### WHAT IS NEEDED
Copy out again, unchanged, the listing below from the line that has "[9:0] (R172). -/" through the line that has "t)) (BitVec.ofNat 64 v))".
※ ※ ※
-- ==== Sys2Proof/Machine/Operands.lean ====
section
/-! DEFINITION. Operand forms: control-register names (R16), register reads and writes of a core (R15, R29), lanes of a
vector and their governing predicate bits (R142), pending writes and their landing (R27 to R33, R37, R38). -/

namespace Sys2Proof.Machine

/-- Control-register numbers (R16). -/
abbrev crTagbits : Fin 96 := 0x00
/-- fmt -/
abbrev crFmt : Fin 96 := 0x01
/-- prog -/
abbrev crProg : Fin 96 := 0x02
/-- lbeg0; level 1 lies 4 above -/
abbrev crLbeg : Fin 96 := 0x04
/-- lend0; level 1 lies 4 above -/
abbrev crLend : Fin 96 := 0x05
/-- lcnt0; level 1 lies 4 above -/
abbrev crLcnt : Fin 96 := 0x06
/-- corecfg -/
abbrev crCorecfg : Fin 96 := 0x10
/-- coreno -/
abbrev crCoreno : Fin 96 := 0x11
/-- tstat0 to tstat3 -/
abbrev crTstat : Fin 96 := 0x14
/-- mco0 to mco7 -/
abbrev crMco : Fin 96 := 0x20
/-- mcap -/
abbrev crMcap : Fin 96 := 0x28
/-- mtol -/
abbrev crMtol : Fin 96 := 0x29
/-- mdiv -/
abbrev crMdiv : Fin 96 := 0x2A
/-- wheybase -/
abbrev crWheybase : Fin 96 := 0x30
/-- wheylen -/
abbrev crWheylen : Fin 96 := 0x31
/-- decoupst -/
abbrev crDecoupst : Fin 96 := 0x32
/-- slice -/
abbrev crSlice : Fin 96 := 0x38
/-- tick -/
abbrev crTick : Fin 96 := 0x39
/-- trapcause -/
abbrev crTrapcause : Fin 96 := 0x40
/-- trapinfo -/
abbrev crTrapinfo : Fin 96 := 0x41
/-- trappc -/
abbrev crTrappc : Fin 96 := 0x42
/-- ctxid -/
abbrev crCtxid : Fin 96 := 0x48
/-- compid -/
abbrev crCompid : Fin 96 := 0x49
/-- taskid -/
abbrev crTaskid : Fin 96 := 0x4A
/-- tilec -/
abbrev crTilec : Fin 96 := 0x4C
/-- argp -/
abbrev crArgp : Fin 96 := 0x4D
/-- livemap -/
abbrev crLivemap : Fin 96 := 0x50

/-- The number of lbeg, lend or lcnt of a loop level (R16). -/
def loopReg (base : Fin 96) (l : Fin 2) : Fin 96 := if l = 0 then base else base + 4

/-- The number of a tile's status register (R16). -/
def tstatReg (t : TileNo) : Fin 96 := Fin.ofNat 96 (crTstat.val + t.val)

/-- A compute core (R14). -/
def isCompute : CoreId → Bool
  | .compute _ _ => true
  | _ => false

/-- A partition core (R14). -/
def isPartition : CoreId → Bool
  | .partition _ => true
  | _ => false

/-- The cluster of a core; the Umpire stands in none, and 32 is its own number: it shares no cluster store (R235, R249). -/
def clusterOf : CoreId → Nat
  | .compute cl _ => cl
  | .partition cl => cl
  | .umpire => 32

/-- The number of a core within its cluster (R19). -/
def coreNumber : CoreId → Nat
  | .compute _ k => k
  | _ => 63

/-- The cluster of the die that a core stands on: 0 for the Umpire of the vat 0 die, 30 for the standby (R19). -/
def dieCluster (standby : Bool) (k : CoreId) : Nat :=
  if decide (k = .umpire) then (if standby then 30 else 0) else clusterOf k

/-- coreno of a core (R19). -/
def corenoOf (standby : Bool) (k : CoreId) : Word :=
  let cl := dieCluster standby k
  BitVec.ofNat 64 ((if isCompute k then 0 else 2 ^ 15) + cl * 2 ^ 10 + cl / 2 * 2 ^ 6 + coreNumber k)

/-- Scalar register n as read: s0 reads as zero (R15, R29). -/
def Core.rs (c : Core) (r : Reg) : Word := if r = 0 then 0 else c.s[r]

/-- Vector register n as read (R29). -/
def Core.rv (c : Core) (r : Reg) : Vec := c.v[r]

/-- Predicate register n as read: p0 reads as all ones (R15). -/
def Core.rp (c : Core) (r : PReg) : Pred := if r = 0 then BitVec.allOnes 512 else c.p[r]

/-- A control register as stored. -/
def Core.cr (c : Core) (n : Fin 96) : Word := c.ctl[n]

/-- Sets a control register. -/
def Core.setCr (c : Core) (n : Fin 96) (x : Word) : Core := { c with ctl := c.ctl.set n x }

/-- The checking scoreboard is on (R18, R35). -/
def Core.chk (c : Core) : Bool := (c.cr crCorecfg).getLsbD 0

/-- The rounding and saturation that govern a bundle: RNE without saturation where there is no fmt (R48). -/
def Core.rnd (c : Core) : RndCtl :=
  if isCompute c.id then
    ⟨Rm.ofCode (bits (c.cr crFmt).toNat 6 2), (c.cr crFmt).getLsbD 8⟩
  else rneOff

/-- Bytes of the scratchpad (R20, R21). -/
def Core.scratchSize (c : Core) : Nat := if isCompute c.id then 0x100000 else 0x200000

/-- A pending write, entered in its producer's issue cycle with its latency (R32, R33). A write of latency 2 or more to s0 or p0, which is
discarded, takes an entry like any other: the model's choice (log 54). -/
def Core.enter (c : Core) (slot : Nat) (lat : Nat) (d : Dest) (value : Nat) (flags : Flags) : Core :=
  { c with shadow := c.shadow ++ [⟨d, value, flags, lat, c.age, slot⟩] }

/-- A scalar result (R110). -/
def Core.enterS (c : Core) (slot lat : Nat) (r : Reg) (x : Word) : Core := c.enter slot lat (.scalar r) x.toNat 0

/-- A vector result (R142). -/
def Core.enterV (c : Core) (slot lat : Nat) (r : Reg) (x : Vec) : Core := c.enter slot lat (.vector r) x.toNat 0

/-- A predicate result (R114). -/
def Core.enterP (c : Core) (slot lat : Nat) (r : PReg) (x : Pred) : Core := c.enter slot lat (.pred r) x.toNat 0

/-- A control-register write, which governs the next bundle (R17). -/
def Core.enterCr (c : Core) (slot : Nat) (n : Fin 96) (x : Word) : Core := c.enter slot 1 (.ctl n) x.toNat 0

/-- Writes a scalar register; a write to s0 is discarded (R15). -/
def Core.writeS (c : Core) (r : Reg) (x : Word) : Core := if r = 0 then c else { c with s := c.s.set r x }

/-- Writes a vector register. -/
def Core.writeV (c : Core) (r : Reg) (x : Vec) : Core := { c with v := c.v.set r x }

/-- Writes a predicate register; a write to p0 is discarded (R15). -/
def Core.writeP (c : Core) (r : PReg) (x : Pred) : Core := if r = 0 then c else { c with p := c.p.set r x }

/-- Bits of tstat that MDRAIN writes: [15:8] and [4:0] (R179). -/
def drainMask : Word := 0xFF1F

/-- Bits of fmt that FMT and FMTS write: [9:0] (R172). -/
def fmtMask : Word := 0x3FF

/-- Bits that a control register has, by number (R16, R18, R37, R179, R312): fields that are not described read as zero. -/
def crMask (n : Nat) : Word :=
  if 0x20 ≤ n ∧ n ≤ 0x27 then 0xFFFFFFFF
  else if n = 0x28 then 0xFFFF
  else if n = 0x29 ∨ n = 0x2A then 0xFFFFFFFF
  else if n = 0x30 then 0xFFFFF
  else if n = 0x31 then 0x1FFFF
  else if n = 1 then 0x1F03FF
  else if n = 2 then 0xFF8FFFFFFFFFFFFF
  else if n = 0x10 then 3
  else if 0x14 ≤ n ∧ n ≤ 0x17 then 0xFFFFFFFFFFFFFF9F
  else if n = 0x40 then 0xFF
  else if n = 0x48 then 0x1FF
  else if n = 0x49 then 0xFF
  else if n = 0x4C then 0xFFFFFFFFFFFF
  else if n ∈ [0, 4, 5, 6, 8, 9, 10, 0x32, 0x38, 0x41, 0x42, 0x4A, 0x4D, 0x50] then BitVec.allOnes 64
  else 0

/-- Replaces the bits under a mask. -/
def mergeBits (mask old new : Word) : Word := (old &&& ~~~mask) ||| (new &&& mask)

/-- A value arrives in its destination (R15, R37, R160, R173, R179). -/
def Core.writeDest (c : Core) (d : Dest) (v : Nat) : Core :=
  match d with
  | .scalar r => c.writeS r (BitVec.ofNat 64 v)
  | .vector r => c.writeV r (BitVec.ofNat 4096 v)
  | .pred r => c.writeP r (BitVec.ofNat 512 v)
  | .fmt true => c.setCr crFmt (BitVec.ofNat 64 v)
  | .fmt false => c.setCr crFmt (mergeBits fmtMask (c.cr crFmt) (BitVec.ofNat 64 v))
  | .latch i =>
    match i with
    | 0 => { c with sla := BitVec.ofNat 32768 v }
    | 1 => { c with slb := BitVec.ofNat 32768 v }
    | 2 => { c with slq := BitVec.ofNat 4096 v }
    | _ => { c with sla := 0, slb := 0, slq := 0 }
  | .tstat t => c.setCr (tstatReg t) (mergeBits drainMask (c.cr (tstatReg t)) (BitVec.ofNat 64 v))
  | .ctl n =>
    let c' := c.setCr n (BitVec.ofNat 64 v)
    if n = crWheybase ∨ n = crWheylen then { c' with wi := 0, ri := 0 } else c'

/-- Sets vector-status flags, which are sticky; a core without fmt keeps none (R38, R48). -/
def Core.setFlags (c : Core) (f : Flags) : Core :=
  if isCompute c.id then c.setCr crFmt (c.cr crFmt ||| (f.zeroExtend 64 <<< 16)) else c

/-- An interlocked operation of the A or B slot becomes outstanding (R28, R110): of two that one bundle makes on one register the
higher slot's result stands (R30). -/
def Core.awaitKind (c : Core) (kind : IlkKind) (dest : Option Dest) : Core :=
  { c with ilk := c.ilk.map (fun o => if dest.isSome ∧ o.dest = dest ∧ o.age = c.age then { o with dest := none } else o) ++ [⟨kind, dest, c.age⟩] }

/-- Whether one entry lands before another of the same cycle: by age, then by slot (R30, R309). -/
def Entry.before (x y : Entry) : Bool := decide (x.age < y.age) || (decide (x.age = y.age) && decide (x.slot ≤ y.slot))

/-- Inserts an entry in landing order. -/
def insertEntry (e : Entry) : List Entry → List Entry
  | [] => [e]
  | x :: xs => if x.before e then x :: insertEntry e xs else e :: x :: xs

/-- Entries in landing order (R309). -/
def sortEntries (es : List Entry) : List Entry := es.foldr insertEntry []

/-- Values of entries that land in one cycle, in order (R30). -/
def Core.landAll (c : Core) (es : List Entry) : Core := es.foldl (fun c e => c.writeDest e.dest e.value) c

/-- The flags of entries that land in one cycle (R38). -/
def flagsOf (es : List Entry) : Flags := es.foldl (fun f e => f ||| e.flags) 0

/-- One issue cycle of the shadow queue: every entry counts down (R32). -/
def Core.countDown (c : Core) : Core :=
  { c with shadow := c.shadow.map (fun e => { e with remaining := e.remaining - 1 }) }

/-- Entries whose count is spent land in order; their flags are joined after every write, so that a set flag is never lost
(R30, R32, R38). -/
def Core.landDue (c : Core) : Core :=
  let due := sortEntries (c.shadow.filter (fun e => decide (e.remaining = 0)))
  (({ c with shadow := c.shadow.filter (fun e => decide (e.remaining ≠ 0)) } : Core).landAll due).setFlags (flagsOf due)

/-- A fault found after issue by a word of the V or M slot is due; one that no slot is noted for is of the L slot (R74, R304). -/
def Core.addFault (c : Core) (slot : Nat) (t : Trap) : Core :=
  { c with due := c.due ++ [t], pending := { c.pending with slots := c.pending.slots ++ [(t, slot)] } }

/-- One issue cycle of the return queue (R159). -/
def Core.rqCount (c : Core) : Core :=
  { c with rq := c.rq.map (fun e => { e with remaining := e.remaining - 1 }) }

/-- Element i of width w bits of a vector (R142). -/
def lane (w : Nat) (x : Vec) (i : Nat) : Nat := x.toNat / 2 ^ (w * i) % 2 ^ w

/-- A vector from its elements of width w bits; elements beyond the list are 0 (R142). -/
def packLanes (w : Nat) : List Nat → Nat
  | [] => 0
  | x :: xs => x % 2 ^ w + 2 ^ w * packLanes w xs

/-- The elements of width w bits of a vector (R142). -/
def lanesOf (w : Nat) : Nat → Nat → List Nat
  | 0, _ => []
  | n + 1, x => x % 2 ^ w :: lanesOf w n (x / 2 ^ w)

/-- Number of elements of width w bits (R142). -/
def laneCount (w : Nat) : Nat := 4096 / w

/-- The elements of a vector at a width in bits. -/
def vlanes (w : Nat) (x : Vec) : List Nat := lanesOf w (laneCount w) x.toNat

/-- The governing bits of the elements of a width: the bit of the lowest byte of each (R15, R142). -/
def governs (w : Nat) (p : Pred) : List Bool := (List.range (laneCount w)).map (fun i => p.getLsbD (i * (w / 8)))

/-- A predicate from one bit per element: every bit of an element takes its value (R147). -/
def spreadBits (w : Nat) (bs : List Bool) : Pred :=
  BitVec.ofNat 512 (packLanes (w / 8) (bs.map (fun b => if b then 2 ^ (w / 8) - 1 else 0)))

/-- Merging predication: an element whose bit is 0 keeps the old value (R142). -/
def mergeLanes (w : Nat) (p : Pred) (old new : List Nat) : Vec :=
  BitVec.ofNat 4096 (packLanes w (List.zipWith (fun g on => if g then on.2 else on.1) (governs w p) (old.zip new)))

/-- A vector with byte lane j from the second where bit j is set, else from the first (R124). -/
def mergeBytes (p : Pred) (old new : Vec) : Vec := mergeLanes 8 p (vlanes 8 old) (vlanes 8 new)

end Sys2Proof.Machine
end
※ ※ ※
### RESULT OF THIS TASK
/-- Bits of fmt that FMT and FMTS write: [9:0] (R172). -/
def fmtMask : Word := 0x3FF

/-- Bits that a control register has, by number (R16, R18, R37, R179, R312): fields that are not described read as zero. -/
def crMask (n : Nat) : Word :=
  if 0x20 ≤ n ∧ n ≤ 0x27 then 0xFFFFFFFF
  else if n = 0x28 then 0xFFFF
  else if n = 0x29 ∨ n = 0x2A then 0xFFFFFFFF
  else if n = 0x30 then 0xFFFFF
  else if n = 0x31 then 0x1FFFF
  else if n = 1 then 0x1F03FF
  else if n = 2 then 0xFF8FFFFFFFFFFFFF
  else if n = 0x10 then 3
  else if 0x14 ≤ n ∧ n ≤ 0x17 then 0xFFFFFFFFFFFFFF9F
  else if n = 0x40 then 0xFF
  else if n = 0x48 then 0x1FF
  else if n = 0x49 then 0xFF
  else if n = 0x4C then 0xFFFFFFFFFFFF
  else if n ∈ [0, 4, 5, 6, 8, 9, 10, 0x32, 0x38, 0x41, 0x42, 0x4A, 0x4D, 0x50] then BitVec.allOnes 64
  else 0

/-- Replaces the bits under a mask. -/
def mergeBits (mask old new : Word) : Word := (old &&& ~~~mask) ||| (new &&& mask)

/-- A value arrives in its destination (R15, R37, R160, R173, R179). -/
def Core.writeDest (c : Core) (d : Dest) (v : Nat) : Core :=
  match d with
  | .scalar r => c.writeS r (BitVec.ofNat 64 v)
  | .vector r => c.writeV r (BitVec.ofNat 4096 v)
  | .pred r => c.writeP r (BitVec.ofNat 512 v)
  | .fmt true => c.setCr crFmt (BitVec.ofNat 64 v)
  | .fmt false => c.setCr crFmt (mergeBits fmtMask (c.cr crFmt) (BitVec.ofNat 64 v))
  | .latch i =>
    match i with
    | 0 => { c with sla := BitVec.ofNat 32768 v }
    | 1 => { c with slb := BitVec.ofNat 32768 v }
    | 2 => { c with slq := BitVec.ofNat 4096 v }
    | _ => { c with sla := 0, slb := 0, slq := 0 }
  | .tstat t => c.setCr (tstatReg t) (mergeBits drainMask (c.cr (tstatReg t)) (BitVec.ofNat 64 v))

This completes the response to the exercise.